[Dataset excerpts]
++++++++++++++++++++
-- ==== Sys2Proof/Machine/Search.lean ====
section
/-! DEFINITION. A search at its front node: the descriptor, the coarse stage and the sending of shard queries, shard
results, re-issue, the final merge (07 R187–R208, 08 R218, 15 R401, 02 R62). -/

namespace Sys2Proof.Machine

/-! ### The descriptor (R194, R201, Table VS-8) -/

def seIndex (d : Desc) : Nat := field (d.w 1) 32 16
def seK (d : Desc) : Nat := field (d.w 1) 21 11 + 1
def seNprobe (d : Desc) : Nat := field (d.w 1) 13 8 + 1
def seCells (d : Desc) : Nat := field (d.w 1) 9 4 + 1
def seRerank (d : Desc) : Nat := field (d.w 1) 4 5
def seQfmt (d : Desc) : Nat := field (d.w 1) 0 4
def seDepth (d : Desc) : Nat := field (d.w 6) 0 16

/-- The checks that need no index. -/
def searchForm (d : Desc) : Bool :=
  let ex := d.cls == 0x1F
  decide (seK d ≤ 1024) && decide (seRerank d ≤ 16) && decide (3 ≤ seQfmt d) && decide (seQfmt d ≤ 7) &&
    decide (0x10 ≤ d.cls) && decide (d.cls ≤ 0x1F) && d.w 2 % 64 == 0 && d.w 4 % 64 == 0 &&
    zeros d [(5, 1, 31), (6, 16, 48), (7, 0, 64)] &&
    (if ex then zeros d [(1, 4, 17)] &&
        (seDepth d == 0 || (decide (256 ≤ seDepth d) && decide (seDepth d ≤ 4096) && decide (seK d ≤ seDepth d)))
     else seDepth d == 0)

/-- Whether a filter program may run on an index with these attribute descriptors (R194). -/
def filterOk (attr : Nat) (prog : List Byte) : Bool :=
  let terms := (List.range 8).map fun i => wordAt prog (8 * i)
  let live := terms.takeWhile fun t => field t 60 4 != 0
  let rest := terms.dropWhile fun t => field t 60 4 != 0
  live.all (fun t =>
    let op := field t 60 4
    decide (op ≤ 5) && (field attr (16 * field t 58 2) 16).testBit 15 && (op == 5 || !t.testBit 56) &&
      (op == 2 || field t 0 28 == 0)) && rest.all (· == 0)

/-- The checks of R201, in order. -/
def searchCheck (s : State) (d : Desc) : Option Nat :=
  if !searchForm d then some stBad
  else
    match s.liveIndex d.fn (seIndex d) with
    | none => some stNoIndex
    | some x =>
      if d.cls ≠ 0x1F && seNprobe d > seCells d * x.cells2 then some stBad
      else if d.w 3 ≠ 0 && !filterOk x.attr.toNat (memReadBytes s.hostMem (d.w 3) 128) then some stBad
      else if x.digest.isNone then some stNoIndex
      else if !s.hasSlots d.fn d.cls then some stNotPermitted
      else none

/-- A search begins at its front node; its coarse stage runs in this tick. -/
def searchBody (s : State) (d : Desc) : State :=
  match s.index d.fn (seIndex d) with
  | none => s.endWith d stNoIndex
  | some x =>
    let ex := d.cls == 0x1F
    let a : Ask :=
      { seq := d.seq, fn := d.fn, index := seIndex d, cls := d.cls, k := seK d, nprobe := if ex then 0 else seNprobe d
        rerank := seRerank d, exDepth := if ex then (if seDepth d = 0 then 1024 else seDepth d) else 0, qfmt := seQfmt d
        query := memReadBytes s.hostMem (d.w 2) (rowBytes (seQfmt d) x.dims)
        filter := if d.w 3 = 0 then [] else memReadBytes s.hostMem (d.w 3) 128, lists := [], digest := x.digest.getD 0
        local_ := (d.w 5).testBit 0, reissue := false, front := s.nodeId, tick := s.tick.count }
    let q : FrontQuery :=
      { ring := d.ring, ask := a, cells := seCells d, raddr := d.w 4, tag := BitVec.ofNat 32 (field (d.w 5) 32 32)
        shards := [], sent := false, flags := 0 }
    { s with search := { s.search with front := s.search.front ++ [q] } }

/-- SEARCH (R201). -/
def execSearch (d : Desc) (s : State) : Host.Outcome State Fault Refusal :=
  .next (s.runDesc d 0x20 searchCheck oneSlot searchBody)

/-! ### Routing and sending (R18, R62, R203, R205) -/

/-- Whether two front queries are one: function, ring, SEQ. -/
def FrontQuery.same (p q : FrontQuery) : Bool := p.ask.fn == q.ask.fn && p.ring == q.ring && p.ask.seq == q.ask.seq

/-- Put a front query back. -/
def State.setFront (s : State) (q : FrontQuery) : State :=
  { s with search := { s.search with front := s.search.front.map fun p => if p.same q then q else p } }

/-- A front query leaves. -/
def State.dropFront (s : State) (q : FrontQuery) : State :=
  { s with search := { s.search with front := s.search.front.filter fun p => !p.same q } }

/-- The replica that a query goes to under a domain's scaled weights (R62). -/
def queryReplica (node : Nat) (a : Ask) (d : Domain) : Nat :=
  let h := crc32c (leBytes 4 node ++ leBytes 2 a.fn ++ leBytes 8 a.seq.toNat) % 256
  if h < d.w0 then 0 else 1

/-- The node of a replica of a domain. -/
def Domain.node (d : Domain) (r : Nat) : Nat := if r = 0 then d.node0 else d.node1

/-- A shard query goes to a node: to this node's own queries, or as a message on TC5. -/
def State.sendAsk (s : State) (a : Ask) (ring node : Nat) : State :=
  if node = s.nodeId then s.addJob a true ring
  else if node = 0xFFFFFFFF then s
  else s.sendPlan 5 node (askBytes a)

/-- A query that this tick has admitted: its coarse stage, and its shard queries in the egress window. -/
def State.sendFront (s : State) (q : FrontQuery) : State :=
  if q.sent then s
  else
    match s.index q.ask.fn q.ask.index with
    | none => (s.dropFront q).finish q.ask.fn q.ring q.ask.seq (compOf stNoIndex) []
    | some x =>
      let (lists, sats, nan) := if q.ask.ex then ([], 0, false)
        else coarseStage x q.ask.qfmt q.cells q.ask.nprobe q.ask.query
      let a := { q.ask with lists := lists }
      let s1 := if q.ask.ex then s
        else
          let probe : Tensor :=
            { rows := lists.map (leBytes 4), scales := [], vals := lists.map fun (l : Nat) => (flOfInt (l : Int)).v, fmt := 8, rowLen := 4
              smode := 0, obj := x.obj, first := 0 }
          (s.fireStep a.fn q.ring a.seq 1 (queryTensor x.cfmt x.obj [(queryFp x a.qfmt a.query).1])).fireStep a.fn q.ring
            a.seq 2 probe
      let doms := s.faults.domains.mergeSort fun a b => decide (a.shard ≤ b.shard)
      let shards := if a.local_ then [(x.shard, s.replica, s.tick.count, none)]
        else doms.map fun d => (d.shard, queryReplica s.nodeId a d, s.tick.count, none)
      let q2 := { q with
        ask := a, shards := shards, sent := true
        flags := (if sats > 0 then fSaturated else 0) ||| (if nan then fNanSeen else 0) }
      let s2 := s1.setFront q2
      if a.local_ then s2.addJob a true q.ring
      else doms.foldl (fun s d => s.sendAsk a q.ring (d.node (queryReplica s.nodeId a d))) s2

/-- The queries admitted in this tick are sent. -/
def State.sendSearches (s : State) : State := s.search.front.foldl State.sendFront s

/-! ### Shard results (R200, R218) -/

/-- A shard's result joins its front query; the first that comes is kept. -/
def State.takeResult (s : State) (f : Nat) (q : Word64) (ring : Option Nat) (r : ShardRes) : State :=
  let wants (p : FrontQuery) : Bool := p.ask.fn == f && p.ask.seq == q && p.sent &&
    (match ring with | some k => p.ring == k | none => true) &&
    p.shards.any fun e => e.1 == r.shard && e.2.2.2.isNone
  match s.search.front.find? wants with
  | none => s
  | some p => s.setFront { p with
      shards := p.shards.map fun e => if e.1 == r.shard && e.2.2.2.isNone then (e.1, e.2.1, e.2.2.1, some r) else e }

/-- SHARD_RESULT (R200, R204). -/
def execShardResult (payload : List Byte) (s : State) : Host.Outcome State Fault Refusal :=
  let (q, f, r) := shardResOf payload
  .next (s.takeResult f q none r)

/-- The shard results of the tick leave: to this node's own front part, or on TC4. -/
def State.sendResults (s : State) : State :=
  let outs := s.search.outResults
  let s1 := { s with search := { s.search with outResults := [] } }
  outs.foldl (fun s o =>
    match o.2.1 with
    | some ring => s.takeResult o.1.fn o.1.seq (some ring) o.2.2
    | none => s.sendPlan 4 o.1.front (shardBytes o.1 o.2.2)) s1

/-- The planned tick of a query's completion (R18, R206). -/
def State.frontDue (s : State) (a : Ask) : Nat := a.tick.toNat + 2 + (if a.ex then s.span a else 0)

/-- A sum that a 16-bit field of a result header takes; the spec gives no value for one that does not fit, and a free
value stands there (assumption 8). -/
def State.sum16 (s : State) (i n : Nat) : Nat := if n < 65536 then n else (s.freshAt i).toNat % 65536

/-- Entries of the shards in ascending shard number, merged by key, shard and place (R200, R218). -/
def mergeShards (k : Nat) (rs : List ShardRes) : List (Nat × Word64 × Nat) :=
  let all := rs.zipIdx.flatMap fun (r, i) => r.entries.zipIdx.map fun (e, p) => (e, i, p)
  ((all.mergeSort fun a b => decide ([a.1.1, a.2.1, a.2.2] ≤ [b.1.1, b.2.1, b.2.2])).take k).map (·.1)

/-- A search ends with the shard results that have come. -/
def State.finishFront (s : State) (q : FrontQuery) : State :=
  let a := q.ask
  let rs := (q.shards.filterMap fun e => e.2.2.2).mergeSort fun x y => decide (x.shard ≤ y.shard)
  match rs.find? fun r => r.status != stOk with
  | some r => (s.dropFront q).finish a.fn q.ring a.seq (compOf r.status) []
  | none =>
    let sum (f : ShardRes → Nat) : Nat := (rs.map f).sum
    let es := mergeShards a.k rs
    let late := match s.workAt a.fn q.ring a.seq with | some w => w.late | none => false
    let flags := (rs.map (·.flags)).foldl (· ||| ·) q.flags ||| (if rs.length < q.shards.length then fPartial else 0) |||
      (if s.frontDue a < s.tick.count.toNat then fLate else 0)
    let lo := match rs with | [] => s.freshAt 0 | r :: t => t.foldl (fun m r => if r.snap.toNat < m.toNat then r.snap else m) r.snap
    let hi := match rs with | [] => s.freshAt 1 | r :: t => t.foldl (fun m r => if m.toNat < r.snapHi.toNat then r.snapHi else m) r.snapHi
    let mask := (rs.map fun r => 2 ^ r.shard).sum
    let big := sum (·.reranked) ≥ 65536 || sum (·.gleaned) ≥ 65536 || sum (·.lost) ≥ 65536
    let bytes := resultBytes a.seq lo hi mask (sum (·.scanned)) (sum (·.passed)) (s.sum16 2 (sum (·.reranked)))
      (s.sum16 3 (sum (·.gleaned))) (s.sum16 4 (sum (·.lost))) q.tag.toNat a.fn stOk (flags ||| (if late then fLate else 0)) es
    let tensor : Tensor :=
      { rows := es.map fun e => entriesBytes [e], scales := [], vals := es.map fun e => unsortable e.1, fmt := 8
        rowLen := 16, smode := 0, obj := a.index, first := 0 }
    let s1 := if rs.isEmpty || big then s.tookMany 5 else s
    let s2 := (s1.fireStep a.fn q.ring a.seq 4 tensor).mapWork a.fn q.ring a.seq fun w =>
      { w with scanned := min (sum (·.scanned)) 0xFFFFFFFF }
    (s2.dropFront q).finish a.fn q.ring a.seq { status := stOk, flags := flags, result := BitVec.ofNat 64 es.length }
      [(q.raddr, bytes)]

/-- A shard of a query is asked again, at the domain's other node (R200, R401). -/
def State.reissue (s : State) (q : FrontQuery) (shard : Nat) : State :=
  match q.shards.find? fun e => e.1 == shard, s.faults.domains.find? fun d => d.shard == shard with
  | some e, some d =>
    let r := 1 - e.2.1
    let shards := q.shards.map fun k => if k.1 == shard then (k.1, r, s.tick.count, k.2.2.2) else k
    let s1 := (s.setFront { q with shards := shards }).classBump q.ask.fn q.ask.cls 12 1
    s1.sendAsk { q.ask with reissue := true } q.ring (d.node r)
  | _, _ => s

/-- Every shard of a query that has not answered is asked again. -/
def State.reissueAll (s : State) (q : FrontQuery) (keep : Nat × Nat × Word64 × Option ShardRes → Bool) : State :=
  (q.shards.filter fun e => e.2.2.2.isNone && keep e).foldl (fun s e =>
    match s.search.front.find? fun p => p.same q with
    | some p => s.reissue p e.1
    | none => s) s

/-- A query at the end of ingest (R200): it ends when every shard has answered, when one has refused, or, BOUNDED, three
ticks after its results were due; a missing result is asked for again, STRICT in every tick. -/
def State.frontIngest (s : State) (q : FrontQuery) : State :=
  let now := s.tick.count.toNat
  let due := s.frontDue q.ask
  let missing := q.shards.any fun e => e.2.2.2.isNone
  let refused := q.shards.any fun e => match e.2.2.2 with | some r => r.status != stOk | none => false
  let strict := s.strict q.ask.fn q.ask.cls
  if !q.sent then s
  else if !missing || refused then s.finishFront q
  else if now < due then s
  else if !strict && due + 3 ≤ now then s.finishFront q
  else if q.ask.local_ then s
  else if strict || now = due then s.reissueAll q fun _ => true
  else s

/-- The front queries at the end of ingest. -/
def State.frontsIngest (s : State) : State := s.search.front.foldl State.frontIngest s

/-- At a boundary: shard queries of the previous tick's egress window go to the other node where the one asked sent no
beacon in that tick, or one with FALLOW (R401). -/
def State.reissueLost (s : State) : State :=
  let silent (n : Nat) : Bool := n != s.nodeId &&
    (match s.tick.peers.find? fun p => p.node == n with
     | some p => decide (1 ≤ p.age) || p.flags.testBit 2
     | none => true)
  let lost (e : Nat × Nat × Word64 × Option ShardRes) : Bool :=
    e.2.2.1 == s.tick.count - 1 &&
      (match s.faults.domains.find? fun d => d.shard == e.1 with | some d => silent (d.node e.2.1) | none => false)
  (s.search.front.filter fun q => q.sent && !q.ask.local_).foldl (fun s q => s.reissueAll q lost) s

/-- Queries that this tick should have completed are carried (R57). -/
def State.frontsEgress (s : State) : State :=
  (s.search.front.filter fun q => q.sent && decide (s.frontDue q.ask ≤ s.tick.count.toNat)).foldl
    (fun s q => s.carry q.ask.fn q.ring q.ask.seq q.ask.cls) s

end Sys2Proof.Machine
end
++++++++++++++++++++
### Task statement
Give back the opening line of the records above and every line after it, up to and including the one with "namespace Sys2Proof.Machine", unchanged.

### Exercise result
-- ==== Sys2Proof/Machine/Search.lean ====
section
/-! DEFINITION. A search at its front node: the descriptor, the coarse stage and the sending of shard queries, shard
results, re-issue, the final merge (07 R187–R208, 08 R218, 15 R401, 02 R62). -/

namespace Sys2Proof.Machine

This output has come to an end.